● To do
Copy each line of the records that contains the word "UNWAITED".
═════ Dataset
/-- Table 11.20, R71, R209, R217. The traps of a lane operation, in their order: ILLEGAL_OP with its word where a feature
is not accepted or a handler may not run it, ILLEGAL_REG with its detail where a field is bad, UNWAITED with the register
where the lowest thread meets one that is pending. R304. A write of qs in a thread without a route is ILLEGAL_REG with detail 60, and
with one, a pending register is UNWAITED as before. Which of several bad fields or pending registers the detail names is log entry 7
(DEDUCED). R232, Table 11.20. A word with a reserved field that is not zero traps ILLEGAL_OP with that word, for every instruction that has
one, and so does one whose feature is not accepted or whose kind of thread may not run it; R209. then a bad register field is
ILLEGAL_REG; R217, R218. then, in the lowest thread that meets one, a pending register is UNWAITED: of a load the base and the
destination; of a guarded instruction the guard, which stops the whole issue set, and where no guard is pending and a thread's holds,
its other registers, which stop the threads whose guard holds; of a system, engine or share instruction its registers. Log
entry 25 (DEDUCED) is which threads the trap of a guarded instruction stops. -/
def Obligations.LaneTraps : Prop :=
  (∀ (i : Instr) (op : LaneOp) (s : State) (g : Nat) (set : List Nat) (gr : Group), laneForm i = some op → Issuing s g set gr →
    i.wf = true →
    let featured := (∀ n ∈ op.need, s.feature n = true) ∧ (op.noHandler = true → gr.key.kind ≠ .handler)
    (¬ featured → exec i s = .next ((idle s).takeTrap g set (leadOf set) 0x01 (BitVec.ofNat 32 (encodeWord i).1))) ∧
    (∀ r, featured → fieldsFault gr.budget op.fields = some r → exec i s = .next ((idle s).takeTrap g set (leadOf set) 0x02 r)) ∧
    (∀ t n, featured → fieldsFault gr.budget op.fields = none → op.sends = false →
      firstPending gr (op.regs gr) set = some (t, n) → exec i s = .next ((idle s).takeTrap g set t 0x03 (BitVec.ofNat 32 n))) ∧
    ∀ t before after, featured → fieldsFault gr.budget op.fields = none → op.sends = true → set = before ++ t :: after →
      (∀ u ∈ before, (gr.thread u).route ≠ none ∧ NonePending gr (op.regs gr u)) →
      ((gr.thread t).route = none → exec i s = .next ((idle s).takeTrap g set t 0x02 60)) ∧
      ∀ n, (gr.thread t).route ≠ none → pendingIn gr (op.regs gr t) = some n →
        exec i s = .next ((idle s).takeTrap g set t 0x03 (BitVec.ofNat 32 n))) ∧
  (∀ (i : Instr) (s : State) (g : Nat) (set : List Nat) (gr : Group), i.encoded = true → i.wf = false → Issuing s g set gr →
    exec i s = .next ((idle s).takeTrap g set (leadOf set) 0x01 (BitVec.ofNat 32 (encodeWord i).1))) ∧
  (∀ (i : Instr) (F : DecodeForm) (s : State) (g : Nat) (set : List Nat) (gr : Group), decodeForm i = some F → Issuing s g set gr →
    i.wf = true →
    let runs := (∀ n ∈ F.need, s.feature n = true) ∧ F.runsIn gr.key = true
    (¬ runs → exec i s = .next ((idle s).takeTrap g set (leadOf set) 0x01 (BitVec.ofNat 32 (encodeWord i).1))) ∧
    ∀ r, runs → fieldsFault gr.budget F.fields = some r → exec i s = .next ((idle s).takeTrap g set (leadOf set) 0x02 r)) ∧
  (∀ (i : Instr) (F : LoadForm) (s : State) (g : Nat) (set : List Nat) (gr : Group) (t n : Nat) (before after : List Nat),
    loadForm i = some F → Issuing s g set gr → i.wf = true → fieldsFault gr.budget F.fields = none → set = before ++ t :: after →
    (∀ u ∈ before, NonePending gr (inThread u (ownRegs F.fields)) ∧ ∃ l, s.lowCheck gr.key false (F.target gr u) = .ok l) →
    pendingIn gr (inThread t (ownRegs F.fields)) = some n →
    exec i s = .next ((idle s).takeTrap g set t 0x03 (BitVec.ofNat 32 n))) ∧
  (∀ (i : Instr) (F : GuardForm) (s : State) (g : Nat) (set : List Nat) (gr : Group) (t n : Nat) (before after : List Nat),
    guardForm i = some F → Issuing s g set gr → i.wf = true → fieldsFault gr.budget F.fields = none → set = before ++ t :: after →
    let who := guarded gr F.n F.guard set
    (∀ u ∈ before, NonePending gr (inThread u (regSpan F.guard.toNat 1)) ∧
      (u ∈ who → NonePending gr (inThread u (ownRegs F.fields)) ∧ ∃ l, F.access s gr u = .ok l)) →
    (pendingIn gr (inThread t (regSpan F.guard.toNat 1)) = some n →
      exec i s = .next ((idle s).takeTrap g set t 0x03 (BitVec.ofNat 32 n))) ∧
    ((∀ u ∈ set, (gr.thread u).isPend F.guard.toNat = false) → t ∈ who → pendingIn gr (inThread t (ownRegs F.fields)) = some n →
      exec i s = .next ((idle s).takeTrap g who t 0x03 (BitVec.ofNat 32 n)))) ∧
  ∀ (i : Instr) (D : DecodeForm) (regs : Group → Nat → List (Nat × Nat)) (one : Bool) (s : State) (g : Nat) (set : List Nat) (gr : Group)
    (t n : Nat), pendForm i = some (regs, one) → decodeForm i = some D → Issuing s g set gr → i.wf = true →
    (∀ n ∈ D.need, s.feature n = true) → D.runsIn gr.key = true → fieldsFault gr.budget D.fields = none →
    firstPending gr (regs gr) (if one then [leadOf set] else set) = some (t, n) →
    exec i s = .next ((idle s).takeTrap g set t 0x03 (BitVec.ofNat 32 n))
══════════
● Solution
is not accepted or a handler may not run it, ILLEGAL_REG with its detail where a field is bad, UNWAITED with the register
with one, a pending register is UNWAITED as before. Which of several bad fields or pending registers the detail names is log entry 7
ILLEGAL_REG; R217, R218. then, in the lowest thread that meets one, a pending register is UNWAITED: of a load the base and the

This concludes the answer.